- _STUDY MATERIAL_

-- ==== Sys2Proof/Machine/State.lean ====
section
/-! DEFINITION. The state of the block and of its environment (spec/10_state.md R20 to R43), how a step can stop, and the state
after reset (spec/70_reset_and_hazards.md R230 to R233). -/

namespace Sys2Proof.Machine

/-- The block raises no trap and stops on no error: "There is no crash-on-error policy" (60_exceptions.md R180, R193). So no step
ends in a fault, and the type has no constructor (log 31). -/
inductive Fault where
deriving DecidableEq, Repr

/-- Why the machine gives a run no meaning: each is a case for which spec/93_implementation_defined.md prescribes `refuse`. -/
inductive Refusal where
  /-- Raised by `exec` for an instruction the model has no meaning for (none is left). Safe. -/
  | notModelled (mnemonic : String)
  /-- Raised by `step` for a reserved command code, 0x0 or 0xC..0xF (30_encoding.md R86, U8). Safe. -/
  | reservedCode (op : BitVec 4)
  /-- Raised by every meaning when an operation is in progress (10_state.md R22, U9). Safe. -/
  | busy
  /-- Raised by DF_CHECK and SEND for a length operand of 9..15 (20_memory.md R53, U7). Safe. -/
  | lengthOutOfContract (length : LenField)
  /-- Raised by MAYBE_AUTOSLEEP, and so by SET_AUTOSLEEP, SEND and RECEIVE, when it must compare with
  `lastActivityTimestamp + keepAwakeDuration` and the sum is 2^32 or more (00_scope.md R13, U6). Safe. -/
  | keepAwakeSumWraps
  /-- Raised by DF_CHECK, and so by RECEIVE with the filter on, when the clock is before the record's timestamp (00_scope.md R13,
  U6). Safe. -/
  | clockBeforeRecord
  /-- Raised by SEND when the handshake delay would carry the clock past 2^32 - 1 (00_scope.md R13, U6). Safe. -/
  | delayWraps
  /-- Raised by `step` when the run has left the time premise: the environment's clock wrapped, or was read below
  `DF_RESET_RECORD.timestamp` (00_scope.md R13, D10, U6; log 10). Safe. -/
  | outsideTimePremise
deriving DecidableEq, Repr

/-- A Result (00_scope.md R15). -/
inductive Result where
  | ok | fail
deriving DecidableEq, Repr, Inhabited

/-- The peripheral's mode (00_scope.md R16, 10_state.md R37). -/
inductive Mode where
  | awake | sleeping
deriving DecidableEq, Repr, Inhabited

/-- Where the standby pin is routed (10_state.md R35). -/
inductive PinRoute where
  | absent | ctrl | host
deriving DecidableEq, Repr, Inhabited

/-- A pin space of 256 pins: the pins a call has set, by number, strictly rising (20_memory.md R51); every other pin is as it was at
launch, `Config.launchPin` (log 8). -/
abbrev PinMap := List (Nat × Pin)

/-- One call on the environment with its arguments and its answer (10_state.md R42, 00_scope.md R14). A frame handed over is
recorded with the bytes that are meaningful, the first `length` ones. -/
inductive Call where
  | now (t : Time)
  | checkReceiveAvailable (available : Bool)
  | readFrame (answer : Option Frame)
  | sendFrame (identifier : IdWord) (isExtended : Bool) (length : LenField) (data : List Byte) (answer : Result)
  | sleep (answer : Result)
  | wake (answer : Result)
  | getMode (answer : Mode)
  | setPinMode (space : PinSpace) (pin : PinNum) (direction : PinDir)
  | digitalWrite (space : PinSpace) (pin : PinNum) (level : Bool)
  | intLine (level : Bool)
  | delay (ms : Time)
deriving DecidableEq, Repr, Inhabited

/-- The block's registers (10_state.md R23 to R36). -/
structure Block where
  activitySignal : Bool
  dfId : IdWord
  dfLen : LenField
  dfPayload : Payload
  dfTime : Time
  lastActivityTimestamp : Time
  keepAwakeDuration : Time
  autosleepEnabled : Bool
  stbyPinRoute : PinRoute
  stbyPinNumber : PinNum
deriving DecidableEq, Repr, Inhabited

/-- The environment's state (10_state.md R37 to R42): the mode, the line (true is 1), the receive queue, the pins, the clock, the
call history (oldest first). The MODEL's own fields: `script` holds the turns the environment is given to take next, `turns` numbers
the free ones after them (log 2), and `timeBroken` says that the run has left the time premise of 00_scope.md R13 (log 10). -/
structure Env where
  mode : Mode
  intLine : Bool
  rxQueue : List Frame
  ctrlPins : PinMap
  hostPins : PinMap
  clock : Time
  history : List Call
  script : List Turn
  turns : Nat
  timeBroken : Bool
deriving DecidableEq, Repr, Inhabited

/-- The sequencer's position: idle, or executing the operation of a code (10_state.md R21; log 13). -/
inductive Sequencer where
  | idle
  | executing (op : BitVec 4)
deriving DecidableEq, Repr, Inhabited

/-- The result ports of the operation that returned last (30_encoding.md R82). -/
inductive OpResult where
  | nothing
  | encode (id : IdWord) (valid : Bool)
  | decode (addr : AddressMeta)
  | dfCheck (accept : Bool)
  | sleep (result : Result)
  | wake (result : Result)
  | isSleeping (sleeping : Bool)
  | maybeAutosleep
  | setAutosleep
  | setStbyPin
  | send (success : Bool)
  | receive (got : Bool) (packet : Packet)
deriving DecidableEq, Repr, Inhabited

/-- The whole machine: the block's registers, its environment, its configuration, the sequencer, what the host presents, the result
ports, and the counter that numbers the free packet values (the MODEL's own field, log 18). -/
structure State where
  blk : Block
  env : Env
  cfg : Cfg
  seq : Sequencer
  presented : Option HostItem
  result : OpResult
  free : Nat
deriving DecidableEq, Repr, Inhabited

/-- The block's registers after reset (10_state.md R43, 70_reset_and_hazards.md R231), the record at `DF_RESET_RECORD`. -/
def Block.reset (record : LastFrameRecord) : Block where
  activitySignal := false
  dfId := record.identifier
  dfLen := record.length
  dfPayload := record.payload
  dfTime := record.timestamp
  lastActivityTimestamp := 0
  keepAwakeDuration := 0
  autosleepEnabled := false
  stbyPinRoute := .absent
  stbyPinNumber := 0

/-- The environment at a clean launch (70_reset_and_hazards.md R233; log 7, log 8): peripheral Awake, line inactive, nothing
available, any clock, every pin at its free launch value. -/
def Env.launch : Env where
  mode := .awake
  intLine := true
  rxQueue := []
  ctrlPins := []
  hostPins := []
  clock := Config.launchClock
  history := []
  script := []
  turns := 0
  timeBroken := false

/-- The machine right after reset, at a clean launch (70_reset_and_hazards.md R230, R231, R233). -/
def State.reset : State where
  blk := Block.reset Config.static.dfReset
  env := Env.launch
  cfg := Config.static
  seq := .idle
  presented := none
  result := .nothing
  free := 0

end Sys2Proof.Machine
end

- _INSTRUCTIONS TO FOLLOW_
Which lines run from the one holding "dfPayload : Payload" through the one holding "call history (oldest" in the records above? Repeat them exactly, both included, and nothing more.

- _RESULT BELOW_
  dfPayload : Payload
  dfTime : Time
  lastActivityTimestamp : Time
  keepAwakeDuration : Time
  autosleepEnabled : Bool
  stbyPinRoute : PinRoute
  stbyPinNumber : PinNum
deriving DecidableEq, Repr, Inhabited

/-- The environment's state (10_state.md R37 to R42): the mode, the line (true is 1), the receive queue, the pins, the clock, the
call history (oldest first). The MODEL's own fields: `script` holds the turns the environment is given to take next, `turns` numbers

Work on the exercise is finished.